Principal Subsidiaries: Anker Systems Ltd (United Kingdom); Anker Systems AG (Switzerland); Anker Systems OY (Finland); Anker Systems A/S (Denmark); Anker Systems A/S (Norway); Anker Systems AB (Sweden); Anker Systems B.V. (Netherlands); ADS Anker Data Systems BV (Netherlands); Anker Systems S.A. (France); Anker B.V.B.A. (Belgium); Anker Systems GmbH (Germany); Anker Systems GesmbH (Austria); Compcas Kft (49%, Hungary).

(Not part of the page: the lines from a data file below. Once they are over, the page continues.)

/-- A word whose stored bits differ from what the codes give for its data (R253, R282): 128 data bits as stored, the
tag, the valid bit and the 16 x 5 check bits. -/
structure RawWord where
  data : BitVec 128
  tag : Bool
  v : Bool
  chk : BitVec 80
  deriving DecidableEq, Repr

/-- A write that a port landed on a store word in the current FCLK (R230 to R235): the word, the port's rank, the bytes
landed, the word and its tag before the write, the writer that a loss is reported to, the number of its write, whether that write has
been told of a loss, and for a scrub write-back the stored bits that it replaced (R234). -/
structure WMark where
  word : Nat
  rank : Nat
  mask : BitVec 16
  old : List Byte
  oldTag : Bool := false
  who : Agent
  id : Nat := 0
  told : Bool := false
  back : Option RawWord := none
  deriving DecidableEq, Repr

/-- The time base (R303 to R307): tick count and fraction, the rate in force, the accepted rate with its rate point M,
and the armed step with its tick. The replicas of R308 hold the same count. -/
structure TimeBase where
  tick : Nat := 0
  frac : Nat := 0
  rate : Int := 0
  pend : Option (Int × Nat) := none
  step : Option (Int × Nat) := none
  deriving DecidableEq, Repr

/-- What the active sealed configuration locks (R219, R327, R482 to R484): facets, channels, timers, cells, blocker
threads, feeds, interrupt sources (controller x 1024 + source), hatband source, sink and export entries, and the event numbers
reserved for it. -/
structure Locks where
  facets : List Nat := []
  chans : List Nat := []
  timers : List Nat := []
  cells : List Nat := []
  threads : List Nat := []
  feeds : List Nat := []
  srcs : List Nat := []
  hatSrc : List Nat := []
  hatSink : List Nat := []
  hatExp : List Nat := []
  events : List Nat := []
  deriving DecidableEq, Repr

/-- A hatband pulse on its way (R323): the FCLK in which it was raised, its event number, the bank that routes it,
the tick of the raise. -/
structure Pulse where
  at_ : Nat
  ev : Nat
  bank : Nat
  tick : Nat
  deriving DecidableEq, Repr

/-- What READ-ONLY identity the package has (R1, R64, R427): its grade letter (0x43 C or 0x49 I) and serial number. -/
structure Ident where
  grade : BitVec 8 := 0x43
  serial : BitVec 64 := 0
  deriving DecidableEq, Repr

/-- A ledger line with a pending image or a commit under way (R496 to R499): its committed bytes, the FCLK at which its
interval ends, and whether the commit has started. -/
structure PendLine where
  line : Nat
  base : List Byte
  due : Nat
  busy : Bool
  /-- A further write came, which counts the image once in COALESCED (R497). -/
  merged : Bool := false
  deriving DecidableEq, Repr

/-- A record of ledger region 5, whose bytes the spec does not lay out (R278, R308, R552): resets, retirements, time
faults and patches. -/
inductive Rec5 where
  | reset (cause : Nat) (index : Nat) (tick : Nat)
  | retirement (crown : Nat) (page : Nat) (spare : Nat)
  | timeFault (die : Nat) (tick : Nat)
  | patch (serial : Nat)
  | standby (tick : Nat)
  deriving DecidableEq, Repr

/-- The ledger (R491 to R501) beside its window and registers: pending lines in the order of their first write, the FCLK
from which each line may commit again, the commit count of each line, region-5 records, the patches recorded, the next SEQ of the legal, the general and the application ring, whether new writes are refused (R500). -/
structure Ledger where
  pend : List PendLine := []
  last : List (Nat × Nat) := []
  seq : List (Nat × Nat) := []
  rec5 : List Rec5 := []
  patches : List (List Byte) := []
  legal : Nat := 0
  general : Nat := 0
  app : Nat := 0
  flush : Bool := false
  deriving DecidableEq, Repr

/-- The sealed weighing partition (R477 to R487): the staged image, the highest SERIAL sealed, the configuration in force, the image of
the record "sealed" with its digest and the tick of sealing, the FCLK of recent partition resets, whether restarts have stopped, the
change of state whose legal record waits for its commit (line, record kind) with the image it stages, the tick at which METR_SEAL
started. -/
structure Metro where
  staged : List Byte := []
  lastSealed : Nat := 0
  conf : Option SealedConf := none
  digest : BitVec 384 := 0
  sealImage : List Byte := []
  tick : Nat := 0
  resets : List Nat := []
  stopped : Bool := false
  change : Option (Nat × Nat) := none
  loading : List Byte := []
  start : Nat := 0
  deriving DecidableEq, Repr


/-- The integrity engine of a crown beside its registers (R275 to R281): redirections (page to spare), the page whose
retirement runs, the page under test with its spare, the FCLK at which the copy of that page switches while one runs (R277), the place of the
pounce, the FCLK at which its interval ends, the running scrub pass (store, facet, first page, pages). Pages
are numbered in the order of R279, spares included. -/
structure Integ where
  redir : List (Nat × Nat) := []
  retiring : Option Nat := none
  test : Option (Nat × Nat) := none
  copy : Option Nat := none
  next : Nat := 0
  due : Nat := 0
  scrub : Option (Nat × Nat × Nat × Nat) := none
  deriving DecidableEq, Repr

/-- A channel beside its registers (R290 to R302): bytes left to read, elements whose reads have issued, elements taken into
the holding register, elements written, the holding register, elements of a remote side that returned out of order (R531), the
error with which it ends, the FCLK of a drain request, the FCLK of the last start, of the last missed start (with MISSED before it) and of
the last return to IDLE, a start and a stop that the next FCLK takes, a start recorded while its crown sleeps. -/
structure Chan where
  rem : Nat := 0
  rpos : Nat := 0
  took : Nat := 0
  wpos : Nat := 0
  hold : List Byte := []
  back : List (Nat × List Byte) := []
  ending : Nat := 0
  startNext : Bool := false
  stopNext : Bool := false
  drain : Option Nat := none
  startAt : Option Nat := none
  missAt : Option (Nat × Nat) := none
  idleAt : Option Nat := none
  sleepStart : Bool := false
  deriving DecidableEq, Repr

/-- A mover engine (R296, R298): the channel last granted at each priority, the channel whose burst it issues with the
FCLK after its last read beat, and the suspended bursts with the beats each has left. -/
structure Engine where
  last : List (Nat × Nat) := []
  cur : Nat := 0
  busy : Nat := 0
  susp : List (Nat × Nat) := []
  deriving DecidableEq, Repr

/-- An entry of a cell's shift queue (R365, R366). -/
inductive ShiftEntry where
  | shift (v : BitVec 16)
  | span (v : BitVec 16)
  | pads (v : BitVec 16)
  deriving DecidableEq, Repr

/-- A burst of R341: its first FCLK, its bytes, how many of them come from the TX FIFO, the FIFO bytes taken and the bytes received so far. -/
structure Burst where
  start : Nat
  bytes : List Byte
  avail : Nat := 0
  sent : Nat := 0
  got : Nat := 0
  deriving DecidableEq, Repr

/-- A line as a serializer last left or read it (R337): its level, the last bit, the bits that count for stuffing. -/
structure LineSt where
  level : Bool := true
  last : Bool := true
  run : Nat := 0
  deriving DecidableEq, Repr

/-- A port cell beside its registers (R339 to R351, R365, R366): its FIFOs, burst, launch pulse end, shift queue with
the FCLK at which the first entry started, the bytes of it already received and taken, the bit periods already read, the lines as last sent
and read, stuffing, the CRC span (register, bits held back), pad levels forced by a PADSET, pads at high impedance since a fault or a trip
(R332, R335), the conditions of COND 9 and 18, the levels on its balls, the FCLK since which they have matched (or differed from) PRES, the FCLK of its last launch 0, and when a
measurement was accepted. -/
structure Cell where
  tx : List Byte := []
  rx : List Byte := []
  burst : Option Burst := none
  pulseEnd : Option (Nat × Bool) := none
  queue : List ShiftEntry := []
  entryAt : Nat := 0
  entryGot : Nat := 0
  entryTx : List Byte := []
  lineGot : Nat := 0
  txLine : LineSt := {}
  rxLine : LineSt := {}
  stuff : Bool := false
  span : Option (BitVec 32) := none
  spanTail : List Bool := []
  forced : BitVec 4 := 0
  hiz : Bool := false
  crcOk : Bool := false
  lost : Bool := false
  padA : Bool := false
  padB : Bool := false
  attSince : Nat := 0
  launch0 : Option Nat := none
  sense : Option (Nat × BitVec 64) := none
  tdr : Bool := false
  deriving DecidableEq, Repr

/-- A power feed beside its registers (R354, R355): retries left, the FCLK at which blanking or the retry delay ends, the exact
thermal accumulator in units of 10^-11 A²s, whether the previous sample stood at or above IFAST, the samples in a row
below 0.8 of nominal. -/
structure Feed where
  retries : Nat := 0
  till : Nat := 0
  acc : Nat := 0
  fast : Bool := false
  low : Nat := 0
  deriving DecidableEq, Repr

/-- A blocker thread (R357, R367 to R371). -/
structure Thread where
  pc : BitVec 11 := 0
  m : List (Nat × BitVec 16) := []
  z : Bool := false
  n : Bool := false
  c : Bool := false
  lcnt : BitVec 16 := 0
  stack : List (BitVec 11) := []
  latch : BitVec 16 := 0
  latchAt : Nat := 0
  mask : BitVec 16 := 0
  timer : Option Nat := none
  expired : Bool := false
  report : List Byte := []
  stamp : Option (BitVec 64 × BitVec 8) := none
  snap : List (BitVec 64 × BitVec 8) := []
  cmds : List Byte := []
  state : Nat := 0
  bank : Bool := false
  fcause : Nat := 0
  wake : Bool := false
  deriving DecidableEq, Repr

/-- A blocker beside its registers and threads (R358, R373, R374): the FCLK of its spine's reset, the last BCLK slot used, a
wheel value that waits for a BCLK whose count mod 16 is 0, and that count. -/
structure Blocker where
  origin : Nat := 0
  nextSlot : Nat := 0
  wheel : Option (BitVec 64) := none
  wheelAt : Nat := 0
  deriving DecidableEq, Repr


/-- A MAC's queues (R520, R521): receive and transmit queue bytes, two-step stamps, the sequence number of the next Sync, the FCLK
at which a received pause ends. -/
structure Mac where
  rx : List Byte := []
  tx : List Byte := []
  ts : List (BitVec 64 × Nat) := []
  seq : Nat := 0
  pauseEnd : Nat := 0
  deriving DecidableEq, Repr

/-- An outstanding fabric frame (R529): the frame, retransmissions made, the FCLK of the last one, the channel and element (or
destination element) that waits for it, and whether the last answer was refusal CODE 7 (R388). -/
structure FabOut where
  fr : FabFrame
  tries : Nat := 0
  at_ : Nat := 0
  chan : Option (Nat × Nat) := none
  full : Bool := false
  deriving DecidableEq, Repr

/-- An inbound fabric window (R26, R530): package, permission (bit 0 read, bit 1 write), base and length in bytes. -/
structure FabWin where
  win : Nat
  pkg : Nat
  perm : Nat
  base : Nat
  len : Nat
  deriving DecidableEq, Repr

/-- The girdle fabric (R528 to R530, R394): outstanding frames, the next SEQ for each destination, the frames each
source sent last with the answers given, when each package was last heard, membership, windows, fabric events
waiting for their act time (event, act time, FCLK of arrival), frames dropped. -/
structure Fabric where
  out : List FabOut := []
  seqs : List (Nat × Nat) := []
  seen : List (Nat × List (Nat × FabFrame)) := []
  heard : List (Nat × Nat) := []
  stations : List (Nat × BitVec 48) := []
  joined : Bool := false
  fabid : BitVec 32 := 0
  macs : BitVec 8 := 0
  present : List Nat := []
  failtime : Nat := 30
  beat : Nat := 0
  wins : List FabWin := []
  events : List (Nat × Nat × Nat) := []
  standby : Nat := 0
  drops : Nat := 0
  deriving DecidableEq, Repr


/-- The discipline of store time beside its registers (R309 to R312): whole seconds raised, the tick of the PPS edge whose
successor is awaited, PPS_OUT high since a tick, the servo's sync interval in ns, gains in 1/1,000, step threshold and lock
bound in ns, lock and holdover counts, consecutive good samples, the rates of the last samples, the FCLK of the last
usable sample, MACs with PTP on and their profile, the cable delay in ns, the FCLK of the last Sync sent
per MAC, DOMAIN and the IEEE 1588 priorities, the offset in ticks and the MAC of the last sample. -/
structure Disc where
  secDone : Nat := 0
  ppsFrom : Option Nat := none
  ppsHigh : Option Nat := none
  sync : Nat := 125000000
  kp : Nat := 700
  ki : Nat := 300
  stepNs : Nat := 100000
  lockNs : Nat := 100
  lockN : Nat := 16
  holdN : Nat := 3
  good : Nat := 0
  rates : List Int := []
  lastAt : Option Nat := none
  enabled : BitVec 8 := 0
  profile : BitVec 8 := 0
  delay : Int := 0
  synced : List (Nat × Nat) := []
  domain : Nat := 0
  prio1 : Nat := 128
  prio2 : Nat := 128
  lastOffset : Int := 0
  lastMac : Nat := 0
  deriving DecidableEq, Repr


/-- A report on its way to the session engine (R370, R381, R388): the package and cell it comes from, its sub-address, stamp and
stamp SEQ, its bytes, the FCLK of arrival, whether it holds a fabric place, the blocker whose place it holds. -/
structure Report where
  pkg : Nat
  cell : Nat
  sub : Nat
  stamp : Option (BitVec 64)
  sseq : BitVec 8
  data : List Byte
  at_ : Nat
  fab : Bool
  blk : Nat
  deriving DecidableEq, Repr

/-- A record written and not yet published (R381): session, stamp, address. -/
structure Publish where
  sess : Nat
  stamp : BitVec 64
  addr : Nat
  deriving DecidableEq, Repr

/-- The session engine beside its registers, contexts and banks, and Gleby's session tables (R381, R391 to R394): input queue,
FCLK of the last start, records to publish, HOLD in s, DETACHED sessions with their FCLK, the local pool and whether more was asked for, freed identities
with their FCLK, signatures with their identities, identities allocated, standby routes (key; package and session),
sessions whose attach or detach waits for a swap. -/
structure Ses where
  queue : List Report := []
  last : Nat := 0
  pubs : List Publish := []
  hold : Nat := 10
  detached : List (Nat × Nat) := []
  pool : List Nat := []
  asked : Bool := false
  freed : List (Nat × Nat) := []
  known : List (Nat × Nat) := []
  alloc : List Nat := []
  standby : List (Nat × Nat) := []
  opening : List Nat := []
  closing : List Nat := []
  deriving DecidableEq, Repr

Principal Competitors: IBM Corporation; NCR Corporation; Aspeon, Inc.; BancTec, Inc.; Fujitsu Services Limited; Hewlett-Packard Company; Hypercom Corporation; Groupe Ingenico; JDA Software Group, Inc; MAI Systems Corporation; MICROS Systems, Inc; PAR Technology Corporation; Radiant Systems, Inc.; Retalix Ltd.
Further Reading:
- "Aldi Weighs Anker," Super Marketing, September 1, 2000, p. 3.
- "Anker Agrees 42 mln stg Bid for Riva," Reuters, September 24, 1999.
- "Beatties Weighs Anker up for Terminal Upgrade," Computer Weekly, July 13, 2000, p. 14.
- "MDIS to Transfer EPOS Business to Anker Data Systems for 3.9 mln stg," AFX (UK), April 8, 1999.